WORK TO BE COMPLETED: Give back the line that contains "FIRMWARE_CHECK brings. -/" and every following line, exactly as they appear, through the end of the data.

# # # # # # #

def fwUpdate (m : Mb) (r : Running) (s : State) : Ans :=
  let n := r.u32 0x18
  let a := r.u32 0x1C
  if ¬ s.drivesFlash ∨ a % 0x10000 ≠ 0 ∨ 1 < r.u32 0x20 ∨ s.flashProtected a n then no .wrongState s
  else
    let x := s.cmdRead (s.issuer m) (r.u64 0x10) n
    if x.1 ≠ .ok then no (xferCode x.1) x.2.2
    else
      let e := s.fwErrOf x.2.1
      if e ≠ 0 then no (fwCode e) (x.2.2.fwFailed e)
      else
        let t := { x.2.2 with
          mbx.fwErr := 0
          mbx.fwFail := false }
        let t := (t.flashErase a n).flashWrite a x.2.1
        let t := if r.bit 0x20 0 then t.setFirmware a else t
        .accepted (t.finish m .ok (pay 0x18 [(0x10, 4, fieldAt x.2.1 8 4), (0x14, 4, fieldAt x.2.1 0xC 4)]))

def execFwUpdate (m : Mb) (s : State) : Out :=
  .next (s.serveLong m 0x0110 anyForm 0x18 fun r s => s.withConfig m (fwUpdate m r s))

/-- FW_LOAD (R418): the recovery monitor reads the image, which FIRMWARE_CHECK brings. -/
def fwLoad (m : Mb) (r : Running) (s : State) : Ans :=
  if s.issuer m ≠ 0 then no .notOwner s
  else if ¬ s.configOnly ∨ s.mbx.prog = .atmon ∨ (List.finRange 33).any (fun (k : Mb) => k != m && s.fwWaits k) then no .wrongState s
  else if r.u64 0x10 < hostFrom ∨ hostTo < r.u64 0x10 + r.u32 0x18 then no .wrongState s
  else .accepted s

def execFwLoad (m : Mb) (s : State) : Out := .next (s.serveLong m 0x0111 anyForm 0x10 (fwLoad m))

end Sys2Proof.Machine
end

# # # # # # #

TASK SOLUTION:
/-- FW_LOAD (R418): the recovery monitor reads the image, which FIRMWARE_CHECK brings. -/
def fwLoad (m : Mb) (r : Running) (s : State) : Ans :=
  if s.issuer m ≠ 0 then no .notOwner s
  else if ¬ s.configOnly ∨ s.mbx.prog = .atmon ∨ (List.finRange 33).any (fun (k : Mb) => k != m && s.fwWaits k) then no .wrongState s
  else if r.u64 0x10 < hostFrom ∨ hostTo < r.u64 0x10 + r.u32 0x18 then no .wrongState s
  else .accepted s

def execFwLoad (m : Mb) (s : State) : Out := .next (s.serveLong m 0x0111 anyForm 0x10 (fwLoad m))

end Sys2Proof.Machine
end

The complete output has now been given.